There is one span to output from the data below: the lines starting at the line with "first => first" and ending at the line with "rejected (R135). -/". Output it exactly, ends included, nothing more.

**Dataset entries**

-- Opening Marker --

-- ==== Sys2Proof/Machine/RefSel.lean ====
section
/-!
DEFINITION. The Reference Selector, the DPLL and holdover (R115 to R147): candidate states, ranking and moves, disputes, the
holdover history and value, warm start from FRAM.
-/

namespace Sys2Proof.Machine

/-! ### DCO_OFFSET and holdover (R135 to R147) -/

/-- A DCO value has 34 bits (R7); one that would not fit is held at the end of the range (log entry 137). -/
def dcoClamp (v : Int) : Int := clampI (-(2 ^ 33)) (2 ^ 33 - 1) v

/-- DCO_OFFSET takes a value; SEXT copies its sign (R163). -/
def dcoSet (v : Int) (s : State) : State := s.putWidei DCO_OFFSET (dcoClamp v)

/-- The DPLL owns DCO_OFFSET (R28). -/
def State.dpllOwns (s : State) : Bool := !s.on DCO_CTRL_OWNER

/-- The DPLL's state code (R162). -/
def State.dpll (s : State) : Nat := s.get DPLL_STATUS_STATE

/-- A second in which the DPLL is neither LOCKED nor displaced by the host gives no VALID entry (R139). -/
def secCheck (s : State) : State :=
  if s.dpll = 2 ∨ !s.dpllOwns then s else { s with sel := { s.sel with secBad := true } }

/-- The DPLL takes a state. -/
def dpllSet (st : Nat) (s : State) : State := secCheck (s.put DPLL_STATUS_STATE st)

/-- Number and sum of the VALID entries of seconds `lo` to `hi`, the list holding the newest first, that of second `e` on top
(R140). -/
def validIn (lo hi : Nat) : List HoldEntry → Nat → Nat × Int
  | [], _ => (0, 0)
  | h :: t, e =>
    let r := validIn lo hi t (e - 1)
    if h.valid && decide (lo ≤ e) && decide (e < hi) then (r.1 + 1, r.2 + h.mean) else r

/-- Number and sum of the VALID entries of a span of seconds. -/
def histValid (s : State) (lo hi : Nat) : Nat × Int := validIn lo hi s.sel.hist (s.sel.secs - 1)

/-- The oldest second in the history. -/
def histOldest (s : State) : Nat := s.sel.secs - s.sel.hist.length

/-- The window's first second, extended back until enough entries are VALID or the oldest is reached (R140). -/
def extendBack (s : State) (tEnd need : Nat) : Nat → Nat → Nat
  | 0, first => first
  | fuel + 1, first =>
    if need ≤ (histValid s first tEnd).1 ∨ first ≤ histOldest s then first
    else extendBack s tEnd need fuel (first - 1)

/-- A holdover value and how it was found (R140). -/
structure HoldRes where
  value : Int
  used : Nat
  extended : Bool := false
  guardUsed : Bool := false
  seed : Bool := false

/-- A warm-start seed is present and not rejected (R135). -/
def seedPresent (s : State) : Bool := s.get HOLD_STATUS_SEED = 1 || s.get HOLD_STATUS_SEED = 2

/-- R140, for a loss in second `tl`. -/
def holdCompute (s : State) (tl : Nat) : Option HoldRes :=
  let w := s.get HOLD_CFG_WINDOW
  let tEnd := tl - s.get HOLD_CFG_GUARD
  let first0 := tEnd - w
  let first := extendBack s tEnd ((w + 1) / 2) 4096 first0
  let a := histValid s first tEnd
  let b := histValid s tEnd tl
  if 0 < a.1 then some ⟨roundDiv a.2 a.1, a.1, first ≠ first0, false, false⟩
  else if 0 < b.1 then some ⟨roundDiv b.2 b.1, b.1, false, true, false⟩
  else if seedPresent s then some ⟨s.sel.seed, 0, false, false, true⟩
  else none

/-- Holdover is available (R135). -/
def holdAvailable (s : State) : Bool := s.sel.hist.any (fun h => h.valid) || seedPresent s

/-- HOLD_VALUE and what HOLD_STATUS says of it. -/
def holdStore (r : HoldRes) (s : State) : State :=
  let s := (s.putWidei HOLD_VALUE (dcoClamp r.value)).put HOLD_STATUS_USED r.used
  let s := (s.putB HOLD_STATUS_EXTENDED r.extended).putB HOLD_STATUS_GUARD_USED r.guardUsed
  { s with sel := { s.sel with fromSeed := r.seed } }

/-- The DPLL goes to FREERUN, which is entered unless it is there already; its value applies at the next update (R134, R136). -/
def enterFreerun (s : State) : State :=
  let s := s.put REF_STATUS_SEL_VALID 0
  if s.dpll = 0 then s else (dpllSet 0 s).ev REF_EVENT_FREERUN

/-- HOLDOVER is entered, or FREERUN where holdover is not available (R134, R140). -/
def enterHoldover (s : State) : State :=
  if holdAvailable s then
    let s := { s with sel := { s.sel with lossSec := s.sel.secs } }
    let s := match holdCompute s s.sel.secs with
      | some r => holdStore r s
      | none => s
    (dpllSet 3 (s.put REF_STATUS_SEL_VALID 0)).ev REF_EVENT_HOLDOVER
  else enterFreerun s

/-- What the DPLL applies at an update in FREERUN or HOLDOVER, and whether it is the seed (R136, R140). -/
def freeValue (s : State) : Int × Bool :=
  if s.dpll = 3 then (s.widei HOLD_VALUE, s.sel.fromSeed)
  else if seedPresent s then (s.sel.seed, true)
  else (s.widei HOLD_FREERUN, false)

/-- The age test of the seed (R147): within a day it is confirmed, else rejected; a HOLD_VALUE taken from it is found anew. -/
def seedAge (s : State) : State :=
  if s.get HOLD_STATUS_SEED = 1 && !s.sel.seedAged then
    let s := { s with sel := { s.sel with seedAged := true } }
    if s.sel.seedTime ≤ s.tb.count ∧ s.tb.count < s.sel.seedTime + 86400 * sec40 then s.put HOLD_STATUS_SEED 2
    else
      let s := (s.put HOLD_STATUS_SEED 3).ev REF_EVENT_SEED_REJECTED
      if s.dpll = 3 ∧ s.sel.fromSeed then
        match holdCompute s s.sel.lossSec with
        | some r => holdStore r s
        | none => enterFreerun { s with sel := { s.sel with fromSeed := false } }
      else s
  else s

/-- One second's mean into the history, newest first, 4,096 at most (R139). -/
def historyWrite (s : State) : State :=
  let mean := if s.sel.dcoTicks = 0 then s.widei DCO_OFFSET else roundDiv s.sel.dcoSum s.sel.dcoTicks
  let good := !s.sel.secBad && (s.dpll = 2 || !s.dpllOwns)
  secCheck { s with sel := { s.sel with
    hist := (⟨mean, good⟩ :: s.sel.hist).take 4096, secs := s.sel.secs + 1, dcoSum := 0, dcoTicks := 0, secBad := false,
    sinceSave := s.sel.sinceSave + 1 } }

/-- A history entry in the HOLD_HIST layout (R166). -/
def histWord (h : HoldEntry) : Nat := unsigned 34 h.mean + (if h.valid then 2 ^ 63 else 0)

/-! ### FRAM (R142 to R146) -/

/-- A byte of the FRAM; one nothing has written reads 0 (log entry 4). -/
def State.framByte (s : State) (a : Nat) : Byte := smGet 0 s.fram a

/-- `n` bytes of the FRAM from `a`. -/
def framRead (s : State) (a n : Nat) : List Byte := (List.range n).map (fun k => s.framByte (a + k))

/-- A command to the FRAM with its 2-byte address, the high byte first (R142, log entry 136). -/
def framCommand (op a : Nat) (l : List Byte) : Out :=
  .fram (BitVec.ofNat 8 op :: BitVec.ofNat 8 (a / 256) :: BitVec.ofNat 8 a :: l)

/-- Bytes written to the FRAM from `a` on, with WREN and WRITE (R142). -/
def framWrite (a : Nat) (l : List Byte) (s : State) : State :=
  let s := (s.send (.fram [0x06])).send (framCommand 0x02 a l)
  { s with fram := (l.foldl (fun (r : SMap Byte × Nat) b => (smSet 0 r.1 r.2 b, r.2 + 1)) (s.fram, a)).1 }

/-- The FRAM is read from `a` on with READ (R142); `framRead` is what it answers. -/
def framAsk (a : Nat) (s : State) : State := s.send (framCommand 0x03 a [])

/-- The present time as 12 bytes of TB96, zero while INVALID (R143). -/
def saveTime (s : State) : List Byte :=
  if s.get TB_STATUS_STATE = 0 then leBytes 12 0 else leBytes 12 (tb96Of s.tb.count)

/-- A header (R143) for a save with sequence number `seq`, next ring index `idx` and a cause. -/
def framHeader (s : State) (seq idx cause : Nat) : List Byte × State :=
  let r := holdCompute s s.sel.secs
  let f := s.fresh
  let v := dcoClamp (match r with
    | some r => r.value
    | none => Config.holdEstimate f.1)
  let n := match r with
    | some r => r.used
    | none => 0
  let body := leBytes 4 0x4B484C44 ++ leBytes 4 seq ++ saveTime s ++ leBytes 4 (s.word SYN_ROOT).toNat ++
    leBytes 8 (unsigned 64 v) ++ leBytes 2 n ++ leBytes 2 idx ++ leBytes 1 cause ++ leBytes 23 0
  (body ++ leBytes 4 (crc32 body).toNat, match r with | some _ => s | none => f.2)

/-- The ring index a save starts at: the newest valid header's; a power-fail save goes on after the entries of a periodic save whose
read-back is still due (R144, R145). -/
def framIdx (s : State) : Nat :=
  match s.sel.save with
  | some v => v.idx
  | none => s.sel.newestIdx

/-- A save (R144, R145): the newest `n` entries into the ring, then the header into the slot that does not hold the newest valid one;
the reserved bytes are written as zero (R142). -/
def framSave (n cause : Nat) (s : State) : State :=
  let idx := framIdx s
  let new := (s.sel.hist.take n).reverse
  let s := (new.foldl (fun (r : State × Nat) h =>
    (framWrite (0x100 + 8 * r.2) (leBytes 8 (histWord h)) r.1, (r.2 + 1) % 4096)) (s, idx % 4096)).1
  let seq := (s.sel.newestSeq + 1) % 2 ^ 32
  let next := (idx + new.length) % 4096
  let slotB := s.sel.anyHeader && !s.sel.newestB
  let h := framHeader (framWrite 0x80 (List.replicate 128 0) s) seq next cause
  let s := framWrite (if slotB then 0x40 else 0) h.1 h.2
  { s with sel := { s.sel with sinceSave := 0, save := some ⟨slotB, seq, next⟩ } }

/-- After 64 new entries, with the FRAM in use and read, they are saved (R144). -/
def framPeriodic (s : State) : State :=
  if s.on HOLD_FRAM_CFG_EN && s.sel.readDone && decide (64 ≤ s.sel.sinceSave) then framSave 64 1 s else s

/-- The header's read-back (R144): the same, and it is the newest valid header; or FRAM_ERR. -/
def framReadback (same : Bool) (s : State) : State :=
  match s.sel.save with
  | none => s
  | some v =>
    let s := framAsk (if v.slotB then 0x40 else 0) { s with sel := { s.sel with save := none } }
    if same then
      { s.put HOLD_STATUS_FRAM_ERR 0 with sel := { s.sel with
          newestB := v.slotB, newestSeq := v.seq, newestIdx := v.idx, anyHeader := true } }
    else raiseMinor 4 ((s.put HOLD_STATUS_FRAM_ERR 1).ev REF_EVENT_FRAM_ERR)

/-- A header as read is valid: magic and CRC (R146). -/
def headerOk (h : List Byte) : Bool :=
  natLE (h.take 4) == 0x4B484C44 && natLE ((h.drop 60).take 4) == (crc32 (h.take 60)).toNat
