/-- `n` cells of pool 0 for a page, of the refill engine's class, down to QM_RESERVE (R438). -/
def refillTake : Nat → State → List Nat × State
  | 0, s => ([], s)
  | n + 1, s =>
    match poolAlloc 0 clsRefill (s.get QM_RESERVE_V) s with
    | (some b, s) => let r := refillTake n s; (b :: r.1, r.2)
    | (none, s) => ([], s)

/-- The refill engine starts a page read and takes its cells (R417, R438); where the request for them fails it is counted, to be retried. -/
def refillRead (q : Nat) (s : State) : State :=
  if !refillDue s q then s
  else
    let r := s.queueRec q
    let n := (r.pages.getD r.reads ⟨0, []⟩).cells.length
    if s.get (POOL_FREE_V 0) < s.get QM_RESERVE_V + n then poolEmpty 0 (s.count QM_CNT0_REFILL_NOBUF)
    else
      let x := refillTake n s
      pmcEvent 0x033 .plain 1 (x.2.setQueue q { x.2.queueRec q with reads := r.reads + 1, taken := r.taken ++ [x.1], refilling := true })

/-- The cells of a page in the cells taken for them. -/
def refillCells (page : List QCell) (bufs : List Nat) : List QCell := List.zipWith (fun x b => { x with buf := b }) page bufs

/-- The frames whose cells a page holds. -/
def pageCopies (g : QPage) : List Nat := (g.cells.map (fun x => x.copy)).eraseDups

/-- The spilled segments are lost (R420): their frames count in FLUSHED, their pages go, and SPILL_LOST is set. -/
def spillLost (s : State) : State :=
  let qs := (s.queues.filter (fun e => !e.2.pages.isEmpty)).map (fun e => e.1)
  let s := forEach qs (fun q s =>
    let cs := ((s.queueRec q).pages.map pageCopies).flatten.eraseDups
    let s := forEach cs (fun c s => copyDiscard c clsQm (s.count (QM_Q_CNT1_FLUSHED q))) s
    let x := readsAbandon q s
    freeCellsQ clsRefill x.1 x.2) s
  if qs.isEmpty then s else s.ev QM_EVENT_SPILL_LOST

/-- The spill DRAM goes FAILED with a cause (R420). -/
def spillFail (cause : Nat) (s : State) : State :=
  let s := (s.put QM_SPILL_STATUS_STATE 5).put QM_SPILL_STATUS_CAUSE cause
  let s := (raiseMajor 7 s).ev QM_EVENT_SPILL_FAIL
  pool1Set 0 (spillLost s)

/-- The channel of the page a queue reads next: with one channel fitted, that one (R420, R446). -/
def pageChannel (s : State) (q : Nat) : Nat :=
  match (s.queueRec q).pages with
  | g :: _ => if s.on QM_SPILL_CFG_CHANNELS then Config.spillChannel g.buf % 2 else 0
  | [] => 0

/-- A page read has completed: the time-outs of its channel count anew. -/
def readGood (q : Nat) (s : State) : State :=
  { s with qm := { s.qm with timeouts := smSet 0 s.qm.timeouts (pageChannel s q) 0 } }
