-- ==== Sys2Proof/Machine/Insert.lean ====
section
/-!
DEFINITION. Frames as bytes: parsing (R370, R382, R391), what an egress MAC changes in a frame (R375, R394, R411), the insertion commands
with their checksums (R272 to R277), and sending.  Frames are held with their FCS as their last four bytes.
-/

namespace Sys2Proof.Machine

/-! ### Parsing -/

/-- What a pipeline reads of a frame; a field the frame does not carry is 0 (R370, R382). -/
structure Parsed where
  da : Nat
  sa : Nat
  tagged : Bool
  tvid : Nat
  pcp : Nat
  dei : Bool
  rtag : Option Nat
  etype : Nat
  off : Nat
  l3 : Nat := 0
  dscp : Nat := 0
  ecn : Nat := 0
  proto : Nat := 0
  l4s : Nat := 0
  l4d : Nat := 0
  ips : Nat := 0
  ipd : Nat := 0
  implied : Option Nat := none
  l4off : Nat := 0
  ptp : Option Nat := none
  ptpMsg : Nat := 0
deriving DecidableEq, Repr

/-- The layer-3 and layer-4 part of a frame whose EtherType payload lies at `o`. -/
def parseL3 (l : List Byte) (p : Parsed) : Parsed :=
  let o := p.off
  let ports := fun (q : Parsed) (l4 : Nat) =>
    if q.proto = 6 ∨ q.proto = 17 then
      let q := { q with l4s := fieldBE l l4 2, l4d := fieldBE l (l4 + 2) 2, l4off := l4 }
      if q.proto = 17 ∧ (q.l4d = 319 ∨ q.l4d = 320) then
        { q with ptp := some (l4 + 8), ptpMsg := byteAt l (l4 + 8) % 16 }
      else q
    else q
  if p.etype = 0x0800 then
    let q := { p with
      l3 := 1, dscp := byteAt l (o + 1) / 4, ecn := byteAt l (o + 1) % 4, proto := byteAt l (o + 9),
      ips := fieldBE l (o + 12) 4, ipd := fieldBE l (o + 16) 4, implied := some (o + fieldBE l (o + 2) 2 + 4) }
    if fieldBE l (o + 6) 2 % 8192 = 0 then ports q (o + 4 * (byteAt l o % 16)) else q
  else if p.etype = 0x86DD then
    let tc := byteAt l o % 16 * 16 + byteAt l (o + 1) / 16
    ports { p with
      l3 := 2, dscp := tc / 4, ecn := tc % 4, proto := byteAt l (o + 6), ips := fieldBE l (o + 8) 16,
      ipd := fieldBE l (o + 24) 16, implied := some (o + 40 + fieldBE l (o + 4) 2 + 4) } (o + 40)
  else if p.etype = 0x88F7 then { p with ptp := some o, ptpMsg := byteAt l o % 16 }
  else p

/-- Parsing (R373, R391): a tag with TPID 0x8100, then an R-TAG, then the EtherType. -/
def parseFrame (l : List Byte) : Parsed :=
  let tagged := fieldBE l 12 2 == 0x8100
  let o := if tagged then 16 else 12
  let tci := if tagged then fieldBE l 14 2 else 0
  let hasR := fieldBE l o 2 == 0xF1C1
  let e := if hasR then o + 6 else o
  parseL3 l {
    da := fieldBE l 0 6, sa := fieldBE l 6 6, tagged, tvid := tci % 4096, pcp := tci / 8192,
    dei := tci / 4096 % 2 == 1, rtag := if hasR then some (fieldBE l (o + 4) 2) else none,
    etype := fieldBE l e 2, off := e + 2 }

/-! ### Ones' complement sums (R276, R277, R411) -/

/-- The sum of the 16-bit big-endian words of a list. -/
def wordSum : List Byte → Nat
  | [] => 0
  | [a] => a.toNat * 256
  | a :: b :: t => a.toNat * 256 + b.toNat + wordSum t

/-- A UDP checksum corrected for words whose sum changed (RFC 1624); it is never 0, which says that there is none. -/
def sumFix (c old new : Nat) : Nat := 65535 - ((65535 - c) + new + 65535 * old - old) % 65535

/-! ### Insertion (R272 to R277) -/

/-- The outcome of an insertion command: the frame, skipped, and a correctionField that saturated. -/
structure Inserted where
  bytes : List Byte
  skip : Bool := false
  sat : Bool := false

/-- The correctionField after an addition, held in 64 signed bits (R274), and whether it was held. -/
def corrAdd (l : List Byte) (off : Nat) (d : Int) : List Byte × Bool :=
  let v := signed 64 (fieldBE l (off + 8) 8) + d
  let c := clampI (-(2 ^ 63)) (2 ^ 63 - 1) v
  (patch l (off + 8) (beBytes 8 (unsigned 64 c)), decide (c ≠ v))

/-- The field an insertion command writes (R272), without checksums; none where it does not lie inside the frame or the PTP
header is not version 2 (R275). -/
def insFields (i : InsCmd) (stamp rx : Nat) (l : List Byte) : Option Inserted :=
  let n := l.length
  let ptpOk := fun (len : Nat) => decide (i.offset + len ≤ n) && byteAt l (i.offset + 1) % 16 == 2
  match i.op with
  | 1 =>
    if ptpOk 44 then
      let t := tb96OfSns stamp
      let l := patch l (i.offset + 34) (beBytes 10 (t / 2 ^ 16))
      let r := corrAdd l i.offset (t % 2 ^ 16 : Nat)
      some ⟨r.1, false, r.2⟩
    else none
  | 2 =>
    if ptpOk 16 then
      let r := corrAdd l i.offset ((stamp : Int) - rx + i.addend)
      some ⟨r.1, false, r.2⟩
    else none
  | 3 =>
    if ptpOk 16 then
      let r := corrAdd l i.offset ((stamp : Int) - i.base + i.addend)
      some ⟨r.1, false, r.2⟩
    else none
  | 4 => if i.offset + 12 ≤ n then some ⟨patch l i.offset (beBytes 12 (tb96OfSns stamp)), false, false⟩ else none
  | _ => some ⟨l, false, false⟩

-- Closing Marker --

**Written response**
  | 0, first => first
  | fuel + 1, first =>
    if need ≤ (histValid s first tEnd).1 ∨ first ≤ histOldest s then first
    else extendBack s tEnd need fuel (first - 1)

/-- A holdover value and how it was found (R140). -/
structure HoldRes where
  value : Int
  used : Nat
  extended : Bool := false
  guardUsed : Bool := false
  seed : Bool := false

/-- A warm-start seed is present and not rejected (R135). -/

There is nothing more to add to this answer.